#### [SOURCE MATERIAL]
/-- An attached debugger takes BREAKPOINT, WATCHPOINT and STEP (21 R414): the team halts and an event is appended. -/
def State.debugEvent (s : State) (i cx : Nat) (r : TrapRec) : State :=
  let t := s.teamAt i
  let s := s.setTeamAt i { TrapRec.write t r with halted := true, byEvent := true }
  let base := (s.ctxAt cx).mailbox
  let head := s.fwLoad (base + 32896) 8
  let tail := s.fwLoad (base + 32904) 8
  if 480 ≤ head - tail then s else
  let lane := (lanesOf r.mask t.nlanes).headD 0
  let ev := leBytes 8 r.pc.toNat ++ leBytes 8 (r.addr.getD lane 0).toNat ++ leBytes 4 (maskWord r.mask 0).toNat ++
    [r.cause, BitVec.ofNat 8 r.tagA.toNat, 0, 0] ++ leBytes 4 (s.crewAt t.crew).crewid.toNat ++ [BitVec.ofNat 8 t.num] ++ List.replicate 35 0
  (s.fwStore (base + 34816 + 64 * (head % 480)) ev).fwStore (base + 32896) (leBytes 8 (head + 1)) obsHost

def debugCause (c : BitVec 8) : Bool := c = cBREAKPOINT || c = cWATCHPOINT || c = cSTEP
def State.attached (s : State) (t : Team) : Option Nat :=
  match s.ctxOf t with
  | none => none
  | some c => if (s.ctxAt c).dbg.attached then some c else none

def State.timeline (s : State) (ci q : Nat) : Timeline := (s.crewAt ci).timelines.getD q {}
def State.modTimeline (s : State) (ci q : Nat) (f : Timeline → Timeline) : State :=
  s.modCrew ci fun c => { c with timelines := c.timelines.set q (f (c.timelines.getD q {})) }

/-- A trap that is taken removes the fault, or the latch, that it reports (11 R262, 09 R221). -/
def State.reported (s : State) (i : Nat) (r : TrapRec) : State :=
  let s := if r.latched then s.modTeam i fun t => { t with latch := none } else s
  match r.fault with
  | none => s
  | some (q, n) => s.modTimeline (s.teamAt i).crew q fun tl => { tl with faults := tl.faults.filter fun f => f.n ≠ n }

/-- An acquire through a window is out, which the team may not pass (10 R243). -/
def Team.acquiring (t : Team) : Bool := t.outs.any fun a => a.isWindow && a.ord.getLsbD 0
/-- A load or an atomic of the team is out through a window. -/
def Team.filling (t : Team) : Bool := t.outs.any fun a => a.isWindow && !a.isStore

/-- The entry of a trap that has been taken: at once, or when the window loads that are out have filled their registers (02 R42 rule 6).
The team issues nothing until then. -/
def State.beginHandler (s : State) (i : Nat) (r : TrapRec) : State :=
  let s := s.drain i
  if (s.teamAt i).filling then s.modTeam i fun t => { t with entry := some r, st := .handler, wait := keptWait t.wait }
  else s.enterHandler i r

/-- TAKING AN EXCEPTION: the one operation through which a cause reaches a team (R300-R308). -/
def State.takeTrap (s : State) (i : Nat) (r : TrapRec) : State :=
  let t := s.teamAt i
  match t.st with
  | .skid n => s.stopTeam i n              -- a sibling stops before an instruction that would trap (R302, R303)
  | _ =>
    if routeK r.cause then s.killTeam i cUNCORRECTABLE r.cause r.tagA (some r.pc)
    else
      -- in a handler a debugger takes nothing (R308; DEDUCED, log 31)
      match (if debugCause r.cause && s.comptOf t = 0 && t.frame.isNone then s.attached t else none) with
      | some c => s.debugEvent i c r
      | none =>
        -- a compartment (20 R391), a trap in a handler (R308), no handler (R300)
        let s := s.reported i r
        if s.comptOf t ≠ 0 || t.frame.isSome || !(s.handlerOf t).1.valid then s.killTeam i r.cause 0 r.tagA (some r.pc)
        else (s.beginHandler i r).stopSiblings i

==

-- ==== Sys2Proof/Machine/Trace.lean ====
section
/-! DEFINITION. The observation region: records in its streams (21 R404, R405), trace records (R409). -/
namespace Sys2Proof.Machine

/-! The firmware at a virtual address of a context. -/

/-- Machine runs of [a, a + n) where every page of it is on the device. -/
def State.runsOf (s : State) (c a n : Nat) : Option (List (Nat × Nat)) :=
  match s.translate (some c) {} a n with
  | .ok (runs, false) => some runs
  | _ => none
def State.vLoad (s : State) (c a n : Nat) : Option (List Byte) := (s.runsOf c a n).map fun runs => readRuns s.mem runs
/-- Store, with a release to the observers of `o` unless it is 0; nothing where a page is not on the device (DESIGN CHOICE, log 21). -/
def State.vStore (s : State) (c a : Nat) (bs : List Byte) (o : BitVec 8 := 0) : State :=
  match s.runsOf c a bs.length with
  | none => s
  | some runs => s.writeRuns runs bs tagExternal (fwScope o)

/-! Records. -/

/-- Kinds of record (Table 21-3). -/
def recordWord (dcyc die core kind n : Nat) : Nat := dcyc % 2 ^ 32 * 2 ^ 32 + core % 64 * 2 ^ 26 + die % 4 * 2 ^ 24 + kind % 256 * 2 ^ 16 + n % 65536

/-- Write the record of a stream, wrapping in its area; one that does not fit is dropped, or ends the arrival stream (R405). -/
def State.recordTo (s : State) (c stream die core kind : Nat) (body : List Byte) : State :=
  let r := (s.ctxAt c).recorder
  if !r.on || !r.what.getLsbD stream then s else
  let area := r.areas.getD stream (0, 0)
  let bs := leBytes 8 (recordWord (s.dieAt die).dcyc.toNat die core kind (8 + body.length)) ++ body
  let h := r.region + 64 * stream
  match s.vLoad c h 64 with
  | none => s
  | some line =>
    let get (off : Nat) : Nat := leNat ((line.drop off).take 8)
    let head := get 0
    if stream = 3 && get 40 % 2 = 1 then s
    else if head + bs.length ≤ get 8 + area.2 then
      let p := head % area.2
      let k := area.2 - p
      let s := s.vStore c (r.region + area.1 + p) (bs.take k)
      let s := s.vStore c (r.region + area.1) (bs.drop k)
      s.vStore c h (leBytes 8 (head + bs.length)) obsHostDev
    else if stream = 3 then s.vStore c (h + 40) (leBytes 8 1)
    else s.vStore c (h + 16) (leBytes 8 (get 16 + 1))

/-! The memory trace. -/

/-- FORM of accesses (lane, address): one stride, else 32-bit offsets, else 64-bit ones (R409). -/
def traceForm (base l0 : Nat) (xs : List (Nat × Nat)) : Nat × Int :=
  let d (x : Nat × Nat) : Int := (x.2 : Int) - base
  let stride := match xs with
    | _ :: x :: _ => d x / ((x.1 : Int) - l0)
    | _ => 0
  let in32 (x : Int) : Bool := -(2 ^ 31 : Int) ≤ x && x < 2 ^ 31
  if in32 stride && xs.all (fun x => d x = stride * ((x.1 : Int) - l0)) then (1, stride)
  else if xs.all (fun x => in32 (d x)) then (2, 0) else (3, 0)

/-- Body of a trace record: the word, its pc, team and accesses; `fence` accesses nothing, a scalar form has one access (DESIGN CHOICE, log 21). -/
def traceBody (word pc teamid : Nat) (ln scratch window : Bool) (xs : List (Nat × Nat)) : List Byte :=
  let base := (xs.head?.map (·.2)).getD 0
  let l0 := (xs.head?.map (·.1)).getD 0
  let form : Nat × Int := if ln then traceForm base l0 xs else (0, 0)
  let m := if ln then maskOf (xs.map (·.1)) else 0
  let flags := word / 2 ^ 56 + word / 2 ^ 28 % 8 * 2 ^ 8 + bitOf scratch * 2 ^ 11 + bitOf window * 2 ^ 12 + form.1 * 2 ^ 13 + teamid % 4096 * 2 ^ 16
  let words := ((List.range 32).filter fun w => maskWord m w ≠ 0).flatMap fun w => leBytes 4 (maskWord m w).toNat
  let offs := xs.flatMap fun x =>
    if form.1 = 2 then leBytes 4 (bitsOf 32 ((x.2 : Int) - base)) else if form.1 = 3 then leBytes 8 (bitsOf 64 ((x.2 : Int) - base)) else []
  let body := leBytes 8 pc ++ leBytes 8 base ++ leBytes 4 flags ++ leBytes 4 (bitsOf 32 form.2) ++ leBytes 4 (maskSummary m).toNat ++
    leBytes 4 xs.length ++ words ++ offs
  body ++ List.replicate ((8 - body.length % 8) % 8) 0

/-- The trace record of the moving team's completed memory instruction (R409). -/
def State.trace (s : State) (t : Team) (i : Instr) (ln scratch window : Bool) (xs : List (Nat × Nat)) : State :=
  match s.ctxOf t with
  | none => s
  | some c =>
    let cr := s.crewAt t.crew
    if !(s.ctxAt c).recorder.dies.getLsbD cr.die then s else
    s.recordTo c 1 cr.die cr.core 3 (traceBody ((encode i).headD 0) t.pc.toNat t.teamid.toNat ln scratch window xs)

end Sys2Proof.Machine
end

* * *

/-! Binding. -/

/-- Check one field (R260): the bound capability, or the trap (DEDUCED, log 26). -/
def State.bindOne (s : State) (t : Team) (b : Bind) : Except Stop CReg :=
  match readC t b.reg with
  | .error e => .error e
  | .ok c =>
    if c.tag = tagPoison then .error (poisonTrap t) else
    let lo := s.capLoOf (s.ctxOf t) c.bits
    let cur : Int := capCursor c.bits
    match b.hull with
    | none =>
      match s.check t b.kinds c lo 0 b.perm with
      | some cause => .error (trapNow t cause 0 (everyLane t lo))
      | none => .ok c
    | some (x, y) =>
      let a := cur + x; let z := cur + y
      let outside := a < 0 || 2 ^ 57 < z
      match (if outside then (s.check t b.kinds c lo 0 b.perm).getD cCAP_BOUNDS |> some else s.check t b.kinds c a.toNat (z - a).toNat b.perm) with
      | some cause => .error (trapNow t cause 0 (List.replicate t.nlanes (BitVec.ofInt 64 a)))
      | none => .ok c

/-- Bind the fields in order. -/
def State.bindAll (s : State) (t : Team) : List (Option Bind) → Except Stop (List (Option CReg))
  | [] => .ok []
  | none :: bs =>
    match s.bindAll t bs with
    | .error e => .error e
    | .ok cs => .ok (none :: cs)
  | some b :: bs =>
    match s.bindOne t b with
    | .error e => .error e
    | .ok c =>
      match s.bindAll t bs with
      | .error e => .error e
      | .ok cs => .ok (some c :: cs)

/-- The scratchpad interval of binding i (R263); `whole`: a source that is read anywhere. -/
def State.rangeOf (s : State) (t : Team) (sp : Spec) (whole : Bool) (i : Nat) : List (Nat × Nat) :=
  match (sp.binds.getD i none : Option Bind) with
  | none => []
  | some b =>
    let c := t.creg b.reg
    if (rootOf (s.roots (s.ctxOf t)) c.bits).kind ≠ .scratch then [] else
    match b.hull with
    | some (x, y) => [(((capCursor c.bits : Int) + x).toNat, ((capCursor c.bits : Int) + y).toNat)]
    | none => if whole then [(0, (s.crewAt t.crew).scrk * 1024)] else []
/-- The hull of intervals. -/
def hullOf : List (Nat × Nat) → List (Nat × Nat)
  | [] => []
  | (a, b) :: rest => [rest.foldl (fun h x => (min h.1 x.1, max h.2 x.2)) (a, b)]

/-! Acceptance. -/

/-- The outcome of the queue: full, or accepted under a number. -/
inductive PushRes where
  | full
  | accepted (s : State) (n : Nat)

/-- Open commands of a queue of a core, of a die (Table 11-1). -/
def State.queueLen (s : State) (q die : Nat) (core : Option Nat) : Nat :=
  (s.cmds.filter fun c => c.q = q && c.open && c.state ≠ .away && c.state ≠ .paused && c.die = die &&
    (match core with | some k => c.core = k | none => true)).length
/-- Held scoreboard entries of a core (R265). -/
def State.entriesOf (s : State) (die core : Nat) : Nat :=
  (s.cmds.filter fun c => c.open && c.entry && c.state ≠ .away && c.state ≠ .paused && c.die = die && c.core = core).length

#### [WHAT YOU HAVE TO DO]
In the material above, find every line that has the string "BitVec" and pull those lines out.

#### [RESULT OF THIS TASK]
    [r.cause, BitVec.ofNat 8 r.tagA.toNat, 0, 0] ++ leBytes 4 (s.crewAt t.crew).crewid.toNat ++ [BitVec.ofNat 8 t.num] ++ List.replicate 35 0
def debugCause (c : BitVec 8) : Bool := c = cBREAKPOINT || c = cWATCHPOINT || c = cSTEP
def State.vStore (s : State) (c a : Nat) (bs : List Byte) (o : BitVec 8 := 0) : State :=
      | some cause => .error (trapNow t cause 0 (List.replicate t.nlanes (BitVec.ofInt 64 a)))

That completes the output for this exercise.